WORK REQUEST –
Copy out every record exactly.
○ ○ ○ ○
-- ==== Sys2Proof/Laws/State.lean ====
section
/-! SUPPORT. One lemma per field per named update of the state. -/

namespace Sys2Proof.Machine

@[simp] theorem Codec.setPacker_pb (k : Codec) (pb : Vector Byte 8) (plen : BitVec 4) (povf : Bool) :
    (k.setPacker pb plen povf).pb = pb := rfl
@[simp] theorem Codec.setPacker_plen (k : Codec) (pb : Vector Byte 8) (plen : BitVec 4) (povf : Bool) :
    (k.setPacker pb plen povf).plen = plen := rfl
@[simp] theorem Codec.setPacker_povf (k : Codec) (pb : Vector Byte 8) (plen : BitVec 4) (povf : Bool) :
    (k.setPacker pb plen povf).povf = povf := rfl
@[simp] theorem Codec.setPacker_tx (k : Codec) (pb : Vector Byte 8) (plen : BitVec 4) (povf : Bool) :
    (k.setPacker pb plen povf).tx = k.tx := rfl
@[simp] theorem Codec.setPacker_txValid (k : Codec) (pb : Vector Byte 8) (plen : BitVec 4) (povf : Bool) :
    (k.setPacker pb plen povf).txValid = k.txValid := rfl
@[simp] theorem Codec.setPacker_rx (k : Codec) (pb : Vector Byte 8) (plen : BitVec 4) (povf : Bool) :
    (k.setPacker pb plen povf).rx = k.rx := rfl
@[simp] theorem Codec.setPacker_rxlen (k : Codec) (pb : Vector Byte 8) (plen : BitVec 4) (povf : Bool) :
    (k.setPacker pb plen povf).rxlen = k.rxlen := rfl
@[simp] theorem Codec.setPacker_tr (k : Codec) (pb : Vector Byte 8) (plen : BitVec 4) (povf : Bool) :
    (k.setPacker pb plen povf).tr = k.tr := rfl

@[simp] theorem Codec.setTx_pb (k : Codec) (tx : Vector Byte 16) (valid : Bool) :
    (k.setTx tx valid).pb = k.pb := rfl
@[simp] theorem Codec.setTx_plen (k : Codec) (tx : Vector Byte 16) (valid : Bool) :
    (k.setTx tx valid).plen = k.plen := rfl
@[simp] theorem Codec.setTx_povf (k : Codec) (tx : Vector Byte 16) (valid : Bool) :
    (k.setTx tx valid).povf = k.povf := rfl
@[simp] theorem Codec.setTx_tx (k : Codec) (tx : Vector Byte 16) (valid : Bool) :
    (k.setTx tx valid).tx = tx := rfl
@[simp] theorem Codec.setTx_txValid (k : Codec) (tx : Vector Byte 16) (valid : Bool) :
    (k.setTx tx valid).txValid = valid := rfl
@[simp] theorem Codec.setTx_rx (k : Codec) (tx : Vector Byte 16) (valid : Bool) :
    (k.setTx tx valid).rx = k.rx := rfl
@[simp] theorem Codec.setTx_rxlen (k : Codec) (tx : Vector Byte 16) (valid : Bool) :
    (k.setTx tx valid).rxlen = k.rxlen := rfl
@[simp] theorem Codec.setTx_tr (k : Codec) (tx : Vector Byte 16) (valid : Bool) :
    (k.setTx tx valid).tr = k.tr := rfl

@[simp] theorem Codec.setRx_pb (k : Codec) (rx : Vector Byte 64) (rxlen : BitVec 7) :
    (k.setRx rx rxlen).pb = k.pb := rfl
@[simp] theorem Codec.setRx_plen (k : Codec) (rx : Vector Byte 64) (rxlen : BitVec 7) :
    (k.setRx rx rxlen).plen = k.plen := rfl
@[simp] theorem Codec.setRx_povf (k : Codec) (rx : Vector Byte 64) (rxlen : BitVec 7) :
    (k.setRx rx rxlen).povf = k.povf := rfl
@[simp] theorem Codec.setRx_tx (k : Codec) (rx : Vector Byte 64) (rxlen : BitVec 7) :
    (k.setRx rx rxlen).tx = k.tx := rfl
@[simp] theorem Codec.setRx_txValid (k : Codec) (rx : Vector Byte 64) (rxlen : BitVec 7) :
    (k.setRx rx rxlen).txValid = k.txValid := rfl
@[simp] theorem Codec.setRx_rx (k : Codec) (rx : Vector Byte 64) (rxlen : BitVec 7) :
    (k.setRx rx rxlen).rx = rx := rfl
@[simp] theorem Codec.setRx_rxlen (k : Codec) (rx : Vector Byte 64) (rxlen : BitVec 7) :
    (k.setRx rx rxlen).rxlen = rxlen := rfl
@[simp] theorem Codec.setRx_tr (k : Codec) (rx : Vector Byte 64) (rxlen : BitVec 7) :
    (k.setRx rx rxlen).tr = k.tr := rfl

@[simp] theorem Codec.setTr_pb (k : Codec) (tr : TagRecord) :
    (k.setTr tr).pb = k.pb := rfl
@[simp] theorem Codec.setTr_plen (k : Codec) (tr : TagRecord) :
    (k.setTr tr).plen = k.plen := rfl
@[simp] theorem Codec.setTr_povf (k : Codec) (tr : TagRecord) :
    (k.setTr tr).povf = k.povf := rfl
@[simp] theorem Codec.setTr_tx (k : Codec) (tr : TagRecord) :
    (k.setTr tr).tx = k.tx := rfl
@[simp] theorem Codec.setTr_txValid (k : Codec) (tr : TagRecord) :
    (k.setTr tr).txValid = k.txValid := rfl
@[simp] theorem Codec.setTr_rx (k : Codec) (tr : TagRecord) :
    (k.setTr tr).rx = k.rx := rfl
@[simp] theorem Codec.setTr_rxlen (k : Codec) (tr : TagRecord) :
    (k.setTr tr).rxlen = k.rxlen := rfl
@[simp] theorem Codec.setTr_tr (k : Codec) (tr : TagRecord) :
    (k.setTr tr).tr = tr := rfl

@[simp] theorem State.answered_codec (s : State) (k : Codec) (r : Response) : (s.answered k r).codec = k := rfl
@[simp] theorem State.answered_pending (s : State) (k : Codec) (r : Response) : (s.answered k r).pending = s.pending := rfl
@[simp] theorem State.answered_rsps (s : State) (k : Codec) (r : Response) : (s.answered k r).rsps = s.rsps ++ [r] := rfl

@[simp] theorem State.withPending_codec (s : State) (es : List HostInput) : (s.withPending es).codec = s.codec := rfl
@[simp] theorem State.withPending_pending (s : State) (es : List HostInput) : (s.withPending es).pending = es := rfl
@[simp] theorem State.withPending_rsps (s : State) (es : List HostInput) : (s.withPending es).rsps = s.rsps := rfl

@[simp] theorem State.withReset_codec (s : State) : (s.withReset).codec = Codec.reset := rfl
@[simp] theorem State.withReset_pending (s : State) : (s.withReset).pending = s.pending := rfl
@[simp] theorem State.withReset_rsps (s : State) : (s.withReset).rsps = s.rsps := rfl

end Sys2Proof.Machine
end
○ ○ ○ ○
SOLVED PROBLEM –
-- ==== Sys2Proof/Laws/State.lean ====
section
/-! SUPPORT. One lemma per field per named update of the state. -/

namespace Sys2Proof.Machine

@[simp] theorem Codec.setPacker_pb (k : Codec) (pb : Vector Byte 8) (plen : BitVec 4) (povf : Bool) :
    (k.setPacker pb plen povf).pb = pb := rfl
@[simp] theorem Codec.setPacker_plen (k : Codec) (pb : Vector Byte 8) (plen : BitVec 4) (povf : Bool) :
    (k.setPacker pb plen povf).plen = plen := rfl
@[simp] theorem Codec.setPacker_povf (k : Codec) (pb : Vector Byte 8) (plen : BitVec 4) (povf : Bool) :
    (k.setPacker pb plen povf).povf = povf := rfl
@[simp] theorem Codec.setPacker_tx (k : Codec) (pb : Vector Byte 8) (plen : BitVec 4) (povf : Bool) :
    (k.setPacker pb plen povf).tx = k.tx := rfl
@[simp] theorem Codec.setPacker_txValid (k : Codec) (pb : Vector Byte 8) (plen : BitVec 4) (povf : Bool) :
    (k.setPacker pb plen povf).txValid = k.txValid := rfl
@[simp] theorem Codec.setPacker_rx (k : Codec) (pb : Vector Byte 8) (plen : BitVec 4) (povf : Bool) :
    (k.setPacker pb plen povf).rx = k.rx := rfl
@[simp] theorem Codec.setPacker_rxlen (k : Codec) (pb : Vector Byte 8) (plen : BitVec 4) (povf : Bool) :
    (k.setPacker pb plen povf).rxlen = k.rxlen := rfl
@[simp] theorem Codec.setPacker_tr (k : Codec) (pb : Vector Byte 8) (plen : BitVec 4) (povf : Bool) :
    (k.setPacker pb plen povf).tr = k.tr := rfl

@[simp] theorem Codec.setTx_pb (k : Codec) (tx : Vector Byte 16) (valid : Bool) :
    (k.setTx tx valid).pb = k.pb := rfl
@[simp] theorem Codec.setTx_plen (k : Codec) (tx : Vector Byte 16) (valid : Bool) :
    (k.setTx tx valid).plen = k.plen := rfl
@[simp] theorem Codec.setTx_povf (k : Codec) (tx : Vector Byte 16) (valid : Bool) :
    (k.setTx tx valid).povf = k.povf := rfl
@[simp] theorem Codec.setTx_tx (k : Codec) (tx : Vector Byte 16) (valid : Bool) :
    (k.setTx tx valid).tx = tx := rfl
@[simp] theorem Codec.setTx_txValid (k : Codec) (tx : Vector Byte 16) (valid : Bool) :
    (k.setTx tx valid).txValid = valid := rfl
@[simp] theorem Codec.setTx_rx (k : Codec) (tx : Vector Byte 16) (valid : Bool) :
    (k.setTx tx valid).rx = k.rx := rfl
@[simp] theorem Codec.setTx_rxlen (k : Codec) (tx : Vector Byte 16) (valid : Bool) :
    (k.setTx tx valid).rxlen = k.rxlen := rfl
@[simp] theorem Codec.setTx_tr (k : Codec) (tx : Vector Byte 16) (valid : Bool) :
    (k.setTx tx valid).tr = k.tr := rfl

@[simp] theorem Codec.setRx_pb (k : Codec) (rx : Vector Byte 64) (rxlen : BitVec 7) :
    (k.setRx rx rxlen).pb = k.pb := rfl
@[simp] theorem Codec.setRx_plen (k : Codec) (rx : Vector Byte 64) (rxlen : BitVec 7) :
    (k.setRx rx rxlen).plen = k.plen := rfl
@[simp] theorem Codec.setRx_povf (k : Codec) (rx : Vector Byte 64) (rxlen : BitVec 7) :
    (k.setRx rx rxlen).povf = k.povf := rfl
@[simp] theorem Codec.setRx_tx (k : Codec) (rx : Vector Byte 64) (rxlen : BitVec 7) :
    (k.setRx rx rxlen).tx = k.tx := rfl
@[simp] theorem Codec.setRx_txValid (k : Codec) (rx : Vector Byte 64) (rxlen : BitVec 7) :
    (k.setRx rx rxlen).txValid = k.txValid := rfl
@[simp] theorem Codec.setRx_rx (k : Codec) (rx : Vector Byte 64) (rxlen : BitVec 7) :
    (k.setRx rx rxlen).rx = rx := rfl
@[simp] theorem Codec.setRx_rxlen (k : Codec) (rx : Vector Byte 64) (rxlen : BitVec 7) :
    (k.setRx rx rxlen).rxlen = rxlen := rfl
@[simp] theorem Codec.setRx_tr (k : Codec) (rx : Vector Byte 64) (rxlen : BitVec 7) :
    (k.setRx rx rxlen).tr = k.tr := rfl

@[simp] theorem Codec.setTr_pb (k : Codec) (tr : TagRecord) :
    (k.setTr tr).pb = k.pb := rfl
@[simp] theorem Codec.setTr_plen (k : Codec) (tr : TagRecord) :
    (k.setTr tr).plen = k.plen := rfl
@[simp] theorem Codec.setTr_povf (k : Codec) (tr : TagRecord) :
    (k.setTr tr).povf = k.povf := rfl
@[simp] theorem Codec.setTr_tx (k : Codec) (tr : TagRecord) :
    (k.setTr tr).tx = k.tx := rfl
@[simp] theorem Codec.setTr_txValid (k : Codec) (tr : TagRecord) :
    (k.setTr tr).txValid = k.txValid := rfl
@[simp] theorem Codec.setTr_rx (k : Codec) (tr : TagRecord) :
    (k.setTr tr).rx = k.rx := rfl
@[simp] theorem Codec.setTr_rxlen (k : Codec) (tr : TagRecord) :
    (k.setTr tr).rxlen = k.rxlen := rfl
@[simp] theorem Codec.setTr_tr (k : Codec) (tr : TagRecord) :
    (k.setTr tr).tr = tr := rfl

@[simp] theorem State.answered_codec (s : State) (k : Codec) (r : Response) : (s.answered k r).codec = k := rfl
@[simp] theorem State.answered_pending (s : State) (k : Codec) (r : Response) : (s.answered k r).pending = s.pending := rfl
@[simp] theorem State.answered_rsps (s : State) (k : Codec) (r : Response) : (s.answered k r).rsps = s.rsps ++ [r] := rfl

@[simp] theorem State.withPending_codec (s : State) (es : List HostInput) : (s.withPending es).codec = s.codec := rfl
@[simp] theorem State.withPending_pending (s : State) (es : List HostInput) : (s.withPending es).pending = es := rfl
@[simp] theorem State.withPending_rsps (s : State) (es : List HostInput) : (s.withPending es).rsps = s.rsps := rfl

@[simp] theorem State.withReset_codec (s : State) : (s.withReset).codec = Codec.reset := rfl
@[simp] theorem State.withReset_pending (s : State) : (s.withReset).pending = s.pending := rfl
@[simp] theorem State.withReset_rsps (s : State) : (s.withReset).rsps = s.rsps := rfl

end Sys2Proof.Machine
end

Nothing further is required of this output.